High-throughput screening of chemicals as functional substitutes using structure-based classification models†
Abstract
Identifying chemicals that provide a specific function within a product, yet have minimal impact on the human body or environment, is the goal of most formulation chemists and engineers practicing green chemistry. We present a methodology to identify potential chemical functional substitutes from large libraries of chemicals using machine learning based models. We collect and analyze publicly available information on the function of chemicals in consumer products or industrial processes to identify a suite of harmonized function categories suitable for modeling. We use structural and physicochemical descriptors for these chemicals to build 41 quantitative structure–use relationship (QSUR) models for harmonized function categories using random forest classification. We apply these models to screen a library of nearly 6400 chemicals with available structure information for potential functional substitutes.
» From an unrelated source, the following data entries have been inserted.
/-- A test that a restart of the pegbox ends (R426): the hardware finishes the current work slice first. -/
def State.testFinish (s : State) (d : DieId) (t : Test) (status : Nat) : State :=
  let u := if t.isol && !t.paused && !t.copies then { t with done := t.done + min 250 ((if t.test = 5 && !t.half then halfWork else testWork t) - t.done) } else t
  (s.onDie d (fun x => x.setTest t u)).testCut d u .aborted status

/-- End one long operation of die d with a status, its work stopped where it stands (R141, R153, R183, R340, R370). -/
def State.abortOp (s : State) (d : DieId) (o : Op) (status : Nat) : State :=
  let x := s.die d
  let (c, h) := objSide o.obj
  match o.opcode with
  | 0x0301 => s.conclude d o status (b2n (x.port o.obj).sess) [0, (x.port o.obj).hostReady, (x.port o.obj).lineReady]
  | 0x0403 | 0x0404 => s.hoDrop d c h status
  | 0x0501 | 0x0502 => s.workAbort d c h o 1
  | 0x0503 => s.checkCut d o status
  | 0x0C01 | 0x0C03 =>
    (match x.bist.tests.find? (fun t => !t.auto_ && t.packet == o.packet) with
     | some t => s.testFinish d t status
     | none => s.conclude d o status 0 [])
  | 0x0C04 => s.fuseCut d o status
  | 0x0E01 | 0x0E02 => s.twiCut d o.obj status true
  | 0x0A01 => (s.onDie d Die.stageClear).conclude d o status 2 [0]
  | 0x0A02 =>
    let n := s.fwDone
    s.fwClear.conclude d o status (if n = 0 then 0 else 2) [n + 256 * s.fwBack]
  | 0x0D02 =>
    (s.onDie d (fun x => { x with brg := { x.brg with restoring := false, restStep := 0 } })).conclude d o status
      (if o.position = 0 then 0 else 2) []
  | _ => s.conclude d o status 0 []

/-- End every long operation of die d that satisfies f and has not ended in hardware. -/
def State.abortOps (s : State) (d : DieId) (f : Op → Bool) (status : Nat) : State :=
  ((s.die d).peg.ops.filter (fun o => o.phase != opOver && f o)).foldl (fun s o => s.abortOp d o status) s

/-! ### Settling (R340) -/

/-- Hand over the record of a short command that ended while the pegbox did not run. -/
def State.finishLate (s : State) (d : DieId) (op span : Nat) (r : Rec) : State :=
  let e : Ended := ⟨r.origin, r.queue, r.tag, op, r.status, r.effect, r.progress, span⟩
  let s := s.onDie d (fun x => (x.remember e).count (cPeg + 0x30))
  s.deliver d r

/-- A long operation that runs in hardware and goes on across a restart (R340): TRAIN_START, a handover whose window is
open, a PRBS check after its first lock; and, across an image swap, FW_ACTIVATE, whose record the new image posts (R338). -/
def Die.survives (x : Die) (swap : Bool) (o : Op) : Bool :=
  let (c, h) := objSide o.obj
  o.opcode == 0x0301 || (o.opcode == 0x0A02 && swap) || (o.opcode == 0x0503 && o.phase == 1)
    || ((o.opcode == 0x0403 || o.opcode == 0x0404) && (x.rot c h).phase == 4)

/-- Every command in execution on die d is settled, its pegbox running again after a restart or an image swap (R340). What ended in
hardware meanwhile is recorded first, in the order it ended. A test the device started itself ends too (R426). -/
def State.settle (s : State) (d : DieId) (swap : Bool) : State :=
  let late := (s.die d).peg.late
  let s := s.onDie d (fun x => { x with peg := { x.peg with late := [] } })
  let s := late.foldl (fun s r => s.finishLate d r.1 r.2.1 r.2.2) s
  let past := (s.die d).peg.ops.filter (fun o => o.phase == opOver)
  let s := past.foldl (fun s o => s.endOp d o o.status o.effect o.data) s
  let keep := (s.die d).peg.ops.filter (fun o => (s.die d).survives swap o)
  let s := s.abortOps d (fun o => !keep.contains o) stAborted
  let s := ((s.die d).bist.tests.filter (fun t => t.auto_)).foldl (fun s t => s.testCut d t .aborted stAborted) s
  (s.mcEnable d 0).mcEnable d 1
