-- ==== Sys2Proof/Machine/Apply.lean ====
section
/-! DEFINITION. A port leaves and enters service, and the application of commit groups at a boundary with the refusal
rules of the owning chapters (R31, R34, R58, R69, R75, R92, R111, R117, R182, R199, R216, R255, R257, R287, R303, R310,
R322, R384, R387, R389). -/

namespace Sys2Proof.Machine

/-! ### A port out of service and in service (R58) -/

/-- The lattice of a course goes OFF with its port (R209, R227): what a session measured stays readable. -/
def Lattice.off (l : Lattice) (now : Nat) : Lattice :=
  { l with state := 0, changed := now, pos := 15, txFrames := false, agree := 0, found := false, announced := false, svcOut := [],
           sess := false, spos := 15, here := false, retryAt := none, disarm := false, byAgree := false, lane := {} }

/-- A course's lattice port enters service (R212, R226): sessions and measured waits count from its enable, which lets it arm again (R224). -/
def Lattice.fresh (l : Lattice) : Lattice :=
  { l with singles := 0, nonzero := 0, skew := 0, ofs := Vector.replicate 9 0, noArm := false }

/-- The pins of a port, with their sides. -/
def Die.portPins (x : Die) (n : Nat) : List (Side × Nat) :=
  (x.portHost n).map (fun j => (Side.host, j))
    ++ (x.portLine n ++ (if hasLattice (x.cfga n) then [8] else [])).map (fun j => (Side.line, j))

/-- The transmitters of a port. -/
def Die.portTxs (x : Die) (n : Nat) : List Nat := (x.portPins n).map (fun q => txOf (n / 8) q.1 q.2)

/-- A port that carried leaves CARRYING and DEGRADED: engines and meters stop, lattice and gearbox sessions end, and no
loss action is left (R62, R196, R200, R209, R413). -/
def State.leaveService (s : State) (p : PortId) : State :=
  if !(s.port p).carrying then s
  else
    let d := p.die
    let n := p.key
    let c := p.course.val
    let x := s.die d
    let s := (s.meterPause p .host).meterPause p .line
    let s := s.onPort p (fun v => { v.fecIdle with svcH := 0, svcL := 0 })
    let v := x.course c
    let s := if hasLattice (x.cfga n) then s.setCourse d c { v with lat := v.lat.off (s.stroke d) } else s
    let s := if hasGearbox (x.cfga n) then
        (x.portLine n).foldl (fun s k => s.onGbx d c k (fun g => { g with phses := false, lane := {} })) s
      else s
    (x.portTxs n).foldl (fun s t => s.setTx d t { ((s.die d).tx t) with single := false }) s

/-- No transmitter of a port has a loss action, and none is held by a pair slip (R62, R234, R244). -/
def State.clearLoss (s : State) (p : PortId) : State :=
  let s := ((s.die p.die).portTxs p.key).foldl (fun s t => s.setTx p.die t { ((s.die p.die).tx t) with lossAct := 0 }) s
  if hasGearbox ((s.die p.die).cfga p.key) then
    ((s.die p.die).portLine p.key).foldl (fun s k => s.onGbx p.die p.course.val k (fun g => { g with slip := false })) s
  else s

/-- The gearbox lanes of a port that leaves service hold no phase, fill or session (R236, R244: a lane's lock ends with its slice's
park). -/
def State.gbxOff (s : State) (p : PortId) : State :=
  if hasGearbox ((s.die p.die).cfga p.key) then
    ((s.die p.die).portLine p.key).foldl (fun s k => s.onGbx p.die p.course.val k (fun _ => {})) s
  else s

/-- The port whose lane an operation on a slice or course side works on: of its pin, or of the transmitter it taps. -/
def Die.opPort (x : Die) (o : Op) : Option Nat :=
  let q : Option (Nat × Side × Nat × Bool) :=
    if o.opcode = 0x0503 && !o.byTap && (x.posOf o.obj).isSome then none
    else
      let (c, h) := if o.opcode = 0x0503 then (sliceCourse o.obj, sliceSide o.obj) else objSide o.obj
      let r := x.rot c h
      some (if r.want = 1 then (c, h, r.wantPos, r.wantTap) else (c, h, r.pos, r.tap))
  match q with
  | none => (x.slicePort o.obj).map (fun p => p.1)
  | some (c, h, j, _) => x.owner c h j

/-- PRBS checks of a disabled port end with ABORTED_RECOVERY (R64, R127). -/
def State.cutChecks (s : State) (p : PortId) : State :=
  let x := s.die p.die
  (x.peg.ops.filter (fun o => o.opcode == 0x0503 && o.phase != opOver && x.opPort o == some p.key)).foldl
    (fun s o => s.checkCut p.die o stAborted) s

/-- Self-tests of the framers or a transmitter of a disabled port end with ABORTED (R426). -/
def State.cutTests (s : State) (p : PortId) : State :=
  let x := s.die p.die
  (x.bist.tests.filter (fun t => (t.test == 6 && t.target % 64 == p.key) || (t.test == 2 && (x.portTxs p.key).contains t.target))).foldl
    (fun s t => s.testCut p.die t .aborted stAborted) s

/-- A port moves to DISABLED (R46, R58, R64, R74, R96, R413): its operations and sessions end, its pin records are invalid,
its slices park and its lanes power down. -/
def State.portOff (s : State) (p : PortId) (reason : Nat) : State :=
  let d := p.die
  let n := p.key
  let x := s.die d
  let v := s.port p
  let s := if v.sess then s.trainEnd p stCancelled 2 0 0 else s.startEnd p stCancelled 0 0
  let s := (s.cutChecks p).cutTests p
  let s := ((((s.leaveService p).clearLoss p).gbxOff p).dirOff p .host).dirOff p .line
  let s := s.storesSet p false
  let s := (x.portPins n).foldl (fun s q =>
    let m := (s.die d).serving (n / 8) q.1 q.2
    let s := s.onDie d (fun x => x.setPin (pinKey (n / 8) q.1 q.2) { (x.pin (pinKey (n / 8) q.1 q.2)) with valid := false })
    s.parkSlice d m) s
  let s := s.portMove p 0 reason
  s.onPort p (fun v =>
    { (v.endSess false) with
      hostPres := false, linePres := false, kind := 0, startAt := none, startOp := false,
      noRetry := false, failed := false, retryAt := none, latUnav := false, modes := 0, caps := 0,
      hLost := 0, lLost := 0, hNew := 0, lNew := 0, hFrame := false, lFrame := false, hQuiet := 0, lQuiet := 0, hQuietAt := 0, lQuietAt := 0,
      hFramers := [], lFramers := [], h2l := v.h2l.meterOff, l2h := v.l2h.meterOff })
Using our Functional Use database (FUse), we could identify uses for 3121 chemicals; 4412 predicted functional uses had a probability of 80% or greater. We demonstrate the potential application of the models to high-throughput (HT) screening for “candidate alternatives” by merging the valid functional substitute classifications with hazard metrics developed from HT screening assays for bioactivity. A descriptor set could be obtained for 6356 Tox21 chemicals that have undergone a battery of HT in vitro bioactivity screening assays. By applying QSURs, we were able to identify over 1600 candidate chemical alternatives. These QSURs can be rapidly applied to thousands of additional chemicals to generate HT functional use information for combination with complementary HT toxicity information for screening for greener chemical alternatives.